**WORK ORDER**
Your task is to copy every record exactly.

Collected data entries
-- ==== Sys2Proof/Machine/Tally.lean ====
section
/-!
DEFINITION. WINNOW and TALLY (R145–R168, R283–R287): reduction ticks, replica exchange, best states, verdicts, exact audits,
statistics, histograms, digest blocks and the comparison of a replay.
-/
namespace Sys2Proof.Machine

/-! ## Reduction (R147, R148) -/

/-- The root's settings of a launch: SHF of the image's ACR_WINNOW_CTRL and ACR_TALLY_CTRL as they stand in the tally unit of the
first acre of the launch on this module. -/
def State.winnowAcre (s : State) (c : Nat) : Option Nat := (s.acresOf c).head?

/-- Whether a launch tick is a reduction tick (R147). -/
def State.reductionTick (s : State) (c : Nat) (u : Int) : Bool := match s.winnowAcre c with
  | some a => s.flag F.acrWinnowCtrlEn a && decide (0 ≤ u) && decide (u % (2 ^ s.fld F.acrWinnowCtrlRedExp a : Nat) = 0)
  | none => false

/-- Per-replica parts of one acre (R148): the snapshot energies of its engines. -/
def State.acrePart (s : State) (l : Launch) (blocks g a r : Nat) : Int :=
  (((l.placed blocks).filter fun idx => idx / 128 == 8 * g + a && idx / blocks == r / 4).map fun idx =>
    match s.engineAt l idx with
    | some e => s.sfld F.shfSnapEnergySnap (4 * e + r % 4)
    | none => 0).sum

/-- Module replica energies E_r(u) (R147): the sums over this module. -/
def State.moduleEnergies (s : State) (l : Launch) (blocks : Nat) : List Int :=
  (List.range l.replicas).map fun r => s.replicaSum l blocks F.shfSnapEnergySnap r

/-- The base value at a launch tick (R86), from the points of a schedule. -/
def baseAt (pts : List (Nat × Nat)) (tau : Int) : Nat :=
  match pts with
  | [] => 0
  | p :: _ =>
    let after := pts.find? fun q => decide (tau < q.1)
    let before := (pts.filter fun q => decide ((q.1 : Int) ≤ tau)).getLast?
    match before, after with
    | none, _ => p.2
    | some b, none => b.2
    | some b, some a => ((b.2 : Int) + ((a.2 : Int) - b.2) * (tau - b.1) / ((a.1 : Int) - b.1)).toNat

/-- K of the exchange noise of a launch (R152); in field noise the key of the root's acre for the present launch tick (log 80). -/
def State.exchangeKey (s : State) (c : Nat) (l : Launch) : BitVec 128 :=
  if l.sched.fieldNoise then (match l.root with
    | some a => s.launchKey c (a % 64)
    | none => 0)
  else l.seed

/-- The test of a rung pair (R150): whether it swaps. -/
def exchangeAccepts (ea eb : Int) (lo hi base eps : Nat) : Bool :=
  let num := 256 * 4096 * (ea - eb) * ((hi : Int) - lo)
  let den : Int := (max (max base 1 * lo * hi) 1 : Nat)
  decide (0 ≤ num / den + eps)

**SOLUTION**
-- ==== Sys2Proof/Machine/Tally.lean ====
section
/-!
DEFINITION. WINNOW and TALLY (R145–R168, R283–R287): reduction ticks, replica exchange, best states, verdicts, exact audits,
statistics, histograms, digest blocks and the comparison of a replay.
-/
namespace Sys2Proof.Machine

/-! ## Reduction (R147, R148) -/

/-- The root's settings of a launch: SHF of the image's ACR_WINNOW_CTRL and ACR_TALLY_CTRL as they stand in the tally unit of the
first acre of the launch on this module. -/
def State.winnowAcre (s : State) (c : Nat) : Option Nat := (s.acresOf c).head?

/-- Whether a launch tick is a reduction tick (R147). -/
def State.reductionTick (s : State) (c : Nat) (u : Int) : Bool := match s.winnowAcre c with
  | some a => s.flag F.acrWinnowCtrlEn a && decide (0 ≤ u) && decide (u % (2 ^ s.fld F.acrWinnowCtrlRedExp a : Nat) = 0)
  | none => false

/-- Per-replica parts of one acre (R148): the snapshot energies of its engines. -/
def State.acrePart (s : State) (l : Launch) (blocks g a r : Nat) : Int :=
  (((l.placed blocks).filter fun idx => idx / 128 == 8 * g + a && idx / blocks == r / 4).map fun idx =>
    match s.engineAt l idx with
    | some e => s.sfld F.shfSnapEnergySnap (4 * e + r % 4)
    | none => 0).sum

/-- Module replica energies E_r(u) (R147): the sums over this module. -/
def State.moduleEnergies (s : State) (l : Launch) (blocks : Nat) : List Int :=
  (List.range l.replicas).map fun r => s.replicaSum l blocks F.shfSnapEnergySnap r

/-- The base value at a launch tick (R86), from the points of a schedule. -/
def baseAt (pts : List (Nat × Nat)) (tau : Int) : Nat :=
  match pts with
  | [] => 0
  | p :: _ =>
    let after := pts.find? fun q => decide (tau < q.1)
    let before := (pts.filter fun q => decide ((q.1 : Int) ≤ tau)).getLast?
    match before, after with
    | none, _ => p.2
    | some b, none => b.2
    | some b, some a => ((b.2 : Int) + ((a.2 : Int) - b.2) * (tau - b.1) / ((a.1 : Int) - b.1)).toNat

/-- K of the exchange noise of a launch (R152); in field noise the key of the root's acre for the present launch tick (log 80). -/
def State.exchangeKey (s : State) (c : Nat) (l : Launch) : BitVec 128 :=
  if l.sched.fieldNoise then (match l.root with
    | some a => s.launchKey c (a % 64)
    | none => 0)
  else l.seed

/-- The test of a rung pair (R150): whether it swaps. -/
def exchangeAccepts (ea eb : Int) (lo hi base eps : Nat) : Bool :=
  let num := 256 * 4096 * (ea - eb) * ((hi : Int) - lo)
  let den : Int := (max (max base 1 * lo * hi) 1 : Nat)
  decide (0 ≤ num / den + eps)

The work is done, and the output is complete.